The greed that breeds corruption.

It was never a secret that the political parties make a profit on conferences and leadership elections. They need the money for operating costs. It is that simple. In organizing an event such as the upcoming leadership races, provincially in Ontario for the liberals and federally for the conservatives, involves long hours, a myriad of expenses and the long-term financial needs of the party. The only problem is at what point have you killed the goose providing the money and corrupted the outcome?

In my opinion, that point has already been passed by the Ontario liberals. While the provincial fee for candidates is $100,000 ($25,000 refundable), the delegated convention charges are between $250 (seniors and youth) to a maximum of $600 for what is, in effect, a one-day convention.
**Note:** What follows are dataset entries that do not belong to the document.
@[simp] theorem enterInsert_pending (s : State) : (enterInsert s).pending = s.pending := by simp [enterInsert]
@[simp] theorem enterInsert_resetHeld (s : State) : (enterInsert s).resetHeld = s.resetHeld := by simp [enterInsert]
@[simp] theorem enterInsert_canopySet (s : State) : (enterInsert s).canopySet = s.canopySet := by simp [enterInsert]
@[simp] theorem enterInsert_valveReady (s : State) : (enterInsert s).valveReady = s.valveReady := by simp [enterInsert]
@[simp] theorem enterInsert_cycle_timebase (s : State) : (enterInsert s).cycle.timebase = s.cycle.timebase := by simp [enterInsert]
@[simp] theorem enterInsert_cycle_held (s : State) : (enterInsert s).cycle.held = s.cycle.held := by simp [enterInsert]
@[simp] theorem enterInsert_cycle_pendingVerdict (s : State) : (enterInsert s).cycle.pendingVerdict = s.cycle.pendingVerdict := by simp [enterInsert]
@[simp] theorem enterInsert_cycle_abortPending (s : State) : (enterInsert s).cycle.abortPending = s.cycle.abortPending := by simp [enterInsert]
@[simp] theorem enterInsert_cycle_holeNumber (s : State) : (enterInsert s).cycle.holeNumber = s.cycle.holeNumber := by simp [enterInsert]
@[simp] theorem enterInsert_cycle_row (s : State) : (enterInsert s).cycle.row = s.cycle.row := by simp [enterInsert]
@[simp] theorem enterInsert_cycle_slot (s : State) : (enterInsert s).cycle.slot = s.cycle.slot := by simp [enterInsert]
@[simp] theorem enterInsert_cycle_planned (s : State) : (enterInsert s).cycle.planned = s.cycle.planned := by simp [enterInsert]
@[simp] theorem enterInsert_cycle_collarTimer (s : State) : (enterInsert s).cycle.collarTimer = s.cycle.collarTimer := by simp [enterInsert]
@[simp] theorem enterInsert_cycle_retractTimer (s : State) : (enterInsert s).cycle.retractTimer = s.cycle.retractTimer := by simp [enterInsert]
@[simp] theorem enterInsert_sensor (s : State) : (enterInsert s).sensor = s.sensor := by simp [enterInsert]
@[simp] theorem enterInsert_assembler (s : State) : (enterInsert s).assembler = s.assembler := by simp [enterInsert]
@[simp] theorem enterInsert_neighbours (s : State) : (enterInsert s).neighbours = s.neighbours := by simp [enterInsert]
@[simp] theorem enterInsert_anchor (s : State) : (enterInsert s).anchor = s.anchor := by simp [enterInsert]
@[simp] theorem enterInsert_resin_strokeTimer (s : State) : (enterInsert s).resin.strokeTimer = s.resin.strokeTimer := by simp [enterInsert]
@[simp] theorem enterInsert_resin_band (s : State) : (enterInsert s).resin.band = s.resin.band := by simp [enterInsert]
@[simp] theorem enterInsert_resin_quarterRevs (s : State) : (enterInsert s).resin.quarterRevs = s.resin.quarterRevs := by simp [enterInsert]
@[simp] theorem enterInsert_resin_mixDeadline (s : State) : (enterInsert s).resin.mixDeadline = s.resin.mixDeadline := by simp [enterInsert]
@[simp] theorem enterInsert_resin_holdDeadline (s : State) : (enterInsert s).resin.holdDeadline = s.resin.holdDeadline := by simp [enterInsert]
@[simp] theorem enterInsert_resin_holdPassed (s : State) : (enterInsert s).resin.holdPassed = s.resin.holdPassed := by simp [enterInsert]
@[simp] theorem enterInsert_torque_target (s : State) : (enterInsert s).torque.target = s.torque.target := by simp [enterInsert]
@[simp] theorem enterInsert_torque_ceiling (s : State) : (enterInsert s).torque.ceiling = s.torque.ceiling := by simp [enterInsert]
@[simp] theorem enterInsert_torque_near (s : State) : (enterInsert s).torque.near = s.torque.near := by simp [enterInsert]
@[simp] theorem enterInsert_torque_entered (s : State) : (enterInsert s).torque.entered = s.torque.entered := by simp [enterInsert]
@[simp] theorem enterInsert_torque_timer (s : State) : (enterInsert s).torque.timer = s.torque.timer := by simp [enterInsert]
@[simp] theorem enterInsert_torque_spinner (s : State) : (enterInsert s).torque.spinner = s.torque.spinner := by simp [enterInsert]
@[simp] theorem enterInsert_torque_peak (s : State) : (enterInsert s).torque.peak = s.torque.peak := by simp [enterInsert]
@[simp] theorem enterInsert_torque_overshoot (s : State) : (enterInsert s).torque.overshoot = s.torque.overshoot := by simp [enterInsert]
@[simp] theorem enterInsert_flow (s : State) : (enterInsert s).flow = s.flow := by simp [enterInsert]
@[simp] theorem enterInsert_link (s : State) : (enterInsert s).link = s.link := by simp [enterInsert]
@[simp] theorem enterInsert_history_free (s : State) : (enterInsert s).history.free = s.history.free := by simp [enterInsert]
@[simp] theorem enterInsert_history_selection (s : State) : (enterInsert s).history.selection = s.history.selection := by simp [enterInsert]
@[simp] theorem enterInsert_history_pointer (s : State) : (enterInsert s).history.pointer = s.history.pointer := by simp [enterInsert]
@[simp] theorem enterInsert_host (s : State) : (enterInsert s).host = s.host := by simp [enterInsert]
@[simp] theorem enterInsert_freeDraws (s : State) : (enterInsert s).freeDraws = s.freeDraws := by simp [enterInsert]

@[simp] theorem enterMix_pending (s : State) : (enterMix s).pending = s.pending := by simp [enterMix]
@[simp] theorem enterMix_resetHeld (s : State) : (enterMix s).resetHeld = s.resetHeld := by simp [enterMix]
@[simp] theorem enterMix_canopySet (s : State) : (enterMix s).canopySet = s.canopySet := by simp [enterMix]
@[simp] theorem enterMix_valveReady (s : State) : (enterMix s).valveReady = s.valveReady := by simp [enterMix]
@[simp] theorem enterMix_cycle_timebase (s : State) : (enterMix s).cycle.timebase = s.cycle.timebase := by simp [enterMix]
@[simp] theorem enterMix_cycle_held (s : State) : (enterMix s).cycle.held = s.cycle.held := by simp [enterMix]
@[simp] theorem enterMix_cycle_pendingVerdict (s : State) : (enterMix s).cycle.pendingVerdict = s.cycle.pendingVerdict := by simp [enterMix]
@[simp] theorem enterMix_cycle_abortPending (s : State) : (enterMix s).cycle.abortPending = s.cycle.abortPending := by simp [enterMix]
@[simp] theorem enterMix_cycle_holeNumber (s : State) : (enterMix s).cycle.holeNumber = s.cycle.holeNumber := by simp [enterMix]
@[simp] theorem enterMix_cycle_row (s : State) : (enterMix s).cycle.row = s.cycle.row := by simp [enterMix]
@[simp] theorem enterMix_cycle_slot (s : State) : (enterMix s).cycle.slot = s.cycle.slot := by simp [enterMix]
@[simp] theorem enterMix_cycle_planned (s : State) : (enterMix s).cycle.planned = s.cycle.planned := by simp [enterMix]
@[simp] theorem enterMix_cycle_collarTimer (s : State) : (enterMix s).cycle.collarTimer = s.cycle.collarTimer := by simp [enterMix]
@[simp] theorem enterMix_cycle_retractTimer (s : State) : (enterMix s).cycle.retractTimer = s.cycle.retractTimer := by simp [enterMix]
@[simp] theorem enterMix_sensor (s : State) : (enterMix s).sensor = s.sensor := by simp [enterMix]
@[simp] theorem enterMix_assembler (s : State) : (enterMix s).assembler = s.assembler := by simp [enterMix]
@[simp] theorem enterMix_neighbours (s : State) : (enterMix s).neighbours = s.neighbours := by simp [enterMix]
@[simp] theorem enterMix_anchor (s : State) : (enterMix s).anchor = s.anchor := by simp [enterMix]
@[simp] theorem enterMix_resin_charge (s : State) : (enterMix s).resin.charge = s.resin.charge := by simp [enterMix]
@[simp] theorem enterMix_resin_pushed (s : State) : (enterMix s).resin.pushed = s.resin.pushed := by simp [enterMix]
@[simp] theorem enterMix_resin_strokeTimer (s : State) : (enterMix s).resin.strokeTimer = s.resin.strokeTimer := by simp [enterMix]
@[simp] theorem enterMix_resin_retry (s : State) : (enterMix s).resin.retry = s.resin.retry := by simp [enterMix]
@[simp] theorem enterMix_resin_holdDeadline (s : State) : (enterMix s).resin.holdDeadline = s.resin.holdDeadline := by simp [enterMix]
@[simp] theorem enterMix_resin_holdPassed (s : State) : (enterMix s).resin.holdPassed = s.resin.holdPassed := by simp [enterMix]
@[simp] theorem enterMix_torque_target (s : State) : (enterMix s).torque.target = s.torque.target := by simp [enterMix]
@[simp] theorem enterMix_torque_ceiling (s : State) : (enterMix s).torque.ceiling = s.torque.ceiling := by simp [enterMix]
@[simp] theorem enterMix_torque_near (s : State) : (enterMix s).torque.near = s.torque.near := by simp [enterMix]
@[simp] theorem enterMix_torque_entered (s : State) : (enterMix s).torque.entered = s.torque.entered := by simp [enterMix]
@[simp] theorem enterMix_torque_timer (s : State) : (enterMix s).torque.timer = s.torque.timer := by simp [enterMix]
@[simp] theorem enterMix_torque_spinner (s : State) : (enterMix s).torque.spinner = s.torque.spinner := by simp [enterMix]
@[simp] theorem enterMix_torque_peak (s : State) : (enterMix s).torque.peak = s.torque.peak := by simp [enterMix]
@[simp] theorem enterMix_torque_overshoot (s : State) : (enterMix s).torque.overshoot = s.torque.overshoot := by simp [enterMix]
@[simp] theorem enterMix_flow (s : State) : (enterMix s).flow = s.flow := by simp [enterMix]
@[simp] theorem enterMix_link (s : State) : (enterMix s).link = s.link := by simp [enterMix]
@[simp] theorem enterMix_history_free (s : State) : (enterMix s).history.free = s.history.free := by simp [enterMix]
@[simp] theorem enterMix_history_selection (s : State) : (enterMix s).history.selection = s.history.selection := by simp [enterMix]
@[simp] theorem enterMix_history_pointer (s : State) : (enterMix s).history.pointer = s.history.pointer := by simp [enterMix]
@[simp] theorem enterMix_host (s : State) : (enterMix s).host = s.host := by simp [enterMix]
@[simp] theorem enterMix_freeDraws (s : State) : (enterMix s).freeDraws = s.freeDraws := by simp [enterMix]

@[simp] theorem enterHold_pending (s : State) : (enterHold s).pending = s.pending := by simp [enterHold]
@[simp] theorem enterHold_resetHeld (s : State) : (enterHold s).resetHeld = s.resetHeld := by simp [enterHold]
@[simp] theorem enterHold_canopySet (s : State) : (enterHold s).canopySet = s.canopySet := by simp [enterHold]
@[simp] theorem enterHold_valveReady (s : State) : (enterHold s).valveReady = s.valveReady := by simp [enterHold]
@[simp] theorem enterHold_cycle_timebase (s : State) : (enterHold s).cycle.timebase = s.cycle.timebase := by simp [enterHold]
@[simp] theorem enterHold_cycle_held (s : State) : (enterHold s).cycle.held = s.cycle.held := by simp [enterHold]
@[simp] theorem enterHold_cycle_pendingVerdict (s : State) : (enterHold s).cycle.pendingVerdict = s.cycle.pendingVerdict := by simp [enterHold]
@[simp] theorem enterHold_cycle_abortPending (s : State) : (enterHold s).cycle.abortPending = s.cycle.abortPending := by simp [enterHold]
@[simp] theorem enterHold_cycle_holeNumber (s : State) : (enterHold s).cycle.holeNumber = s.cycle.holeNumber := by simp [enterHold]
@[simp] theorem enterHold_cycle_row (s : State) : (enterHold s).cycle.row = s.cycle.row := by simp [enterHold]
@[simp] theorem enterHold_cycle_slot (s : State) : (enterHold s).cycle.slot = s.cycle.slot := by simp [enterHold]
@[simp] theorem enterHold_cycle_planned (s : State) : (enterHold s).cycle.planned = s.cycle.planned := by simp [enterHold]
@[simp] theorem enterHold_cycle_collarTimer (s : State) : (enterHold s).cycle.collarTimer = s.cycle.collarTimer := by simp [enterHold]
@[simp] theorem enterHold_cycle_retractTimer (s : State) : (enterHold s).cycle.retractTimer = s.cycle.retractTimer := by simp [enterHold]
@[simp] theorem enterHold_sensor (s : State) : (enterHold s).sensor = s.sensor := by simp [enterHold]
@[simp] theorem enterHold_assembler (s : State) : (enterHold s).assembler = s.assembler := by simp [enterHold]
@[simp] theorem enterHold_neighbours (s : State) : (enterHold s).neighbours = s.neighbours := by simp [enterHold]
@[simp] theorem enterHold_anchor (s : State) : (enterHold s).anchor = s.anchor := by simp [enterHold]
@[simp] theorem enterHold_resin_charge (s : State) : (enterHold s).resin.charge = s.resin.charge := by simp [enterHold]
@[simp] theorem enterHold_resin_pushed (s : State) : (enterHold s).resin.pushed = s.resin.pushed := by simp [enterHold]
@[simp] theorem enterHold_resin_strokeTimer (s : State) : (enterHold s).resin.strokeTimer = s.resin.strokeTimer := by simp [enterHold]
@[simp] theorem enterHold_resin_retry (s : State) : (enterHold s).resin.retry = s.resin.retry := by simp [enterHold]
@[simp] theorem enterHold_resin_band (s : State) : (enterHold s).resin.band = s.resin.band := by simp [enterHold]
@[simp] theorem enterHold_resin_quarterRevs (s : State) : (enterHold s).resin.quarterRevs = s.resin.quarterRevs := by simp [enterHold]
@[simp] theorem enterHold_torque_target (s : State) : (enterHold s).torque.target = s.torque.target := by simp [enterHold]
@[simp] theorem enterHold_torque_ceiling (s : State) : (enterHold s).torque.ceiling = s.torque.ceiling := by simp [enterHold]
@[simp] theorem enterHold_torque_near (s : State) : (enterHold s).torque.near = s.torque.near := by simp [enterHold]
@[simp] theorem enterHold_torque_entered (s : State) : (enterHold s).torque.entered = s.torque.entered := by simp [enterHold]
@[simp] theorem enterHold_torque_timer (s : State) : (enterHold s).torque.timer = s.torque.timer := by simp [enterHold]
@[simp] theorem enterHold_torque_spinner (s : State) : (enterHold s).torque.spinner = s.torque.spinner := by simp [enterHold]
@[simp] theorem enterHold_torque_peak (s : State) : (enterHold s).torque.peak = s.torque.peak := by simp [enterHold]
@[simp] theorem enterHold_torque_overshoot (s : State) : (enterHold s).torque.overshoot = s.torque.overshoot := by simp [enterHold]
@[simp] theorem enterHold_flow (s : State) : (enterHold s).flow = s.flow := by simp [enterHold]
@[simp] theorem enterHold_link (s : State) : (enterHold s).link = s.link := by simp [enterHold]
@[simp] theorem enterHold_history_free (s : State) : (enterHold s).history.free = s.history.free := by simp [enterHold]
@[simp] theorem enterHold_history_selection (s : State) : (enterHold s).history.selection = s.history.selection := by simp [enterHold]
@[simp] theorem enterHold_history_pointer (s : State) : (enterHold s).history.pointer = s.history.pointer := by simp [enterHold]
@[simp] theorem enterHold_host (s : State) : (enterHold s).host = s.host := by simp [enterHold]
@[simp] theorem enterHold_freeDraws (s : State) : (enterHold s).freeDraws = s.freeDraws := by simp [enterHold]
The only problem is former MPP and cabinet minister Steven Del Duca has, effectively, already won. The convention looks bought and paid for. No honest sign-up of liberals could account for the signing up of over 14,000 maybe liberals nor would he be able to find the 16 people from each riding across the province willing to pay such a high price for the convention. If I was in my old position with the Ontario liberals, there would be a demand that the party executive does some serious checking into the bona fides of some of Del Duca’s delegates.

It looks like the federal conservatives have the reverse problem. Their leadership entry fee is too high. An entry fee of $300,000 (the $100,000 compliance portion is refundable) is the highest ever. Combined with the demand for 3,000 party signatures across 30 ridings and 7 provinces, it is designed to keep out the publicity seekers. So far it appears to have caused the withdrawal of some would-be serious candidates.

A candidate with his strength based in Quebec, such as Jean Charest, would have had concerns about getting signatures in six more provinces. But the mistake that the conservatives have made, despite enabling every party member to vote, is to continue to use a preferential vote system. Unless the leader wins on the first ballot, the voting method drills down to the least contentious, same as what happened when Andrew Scheer was chosen.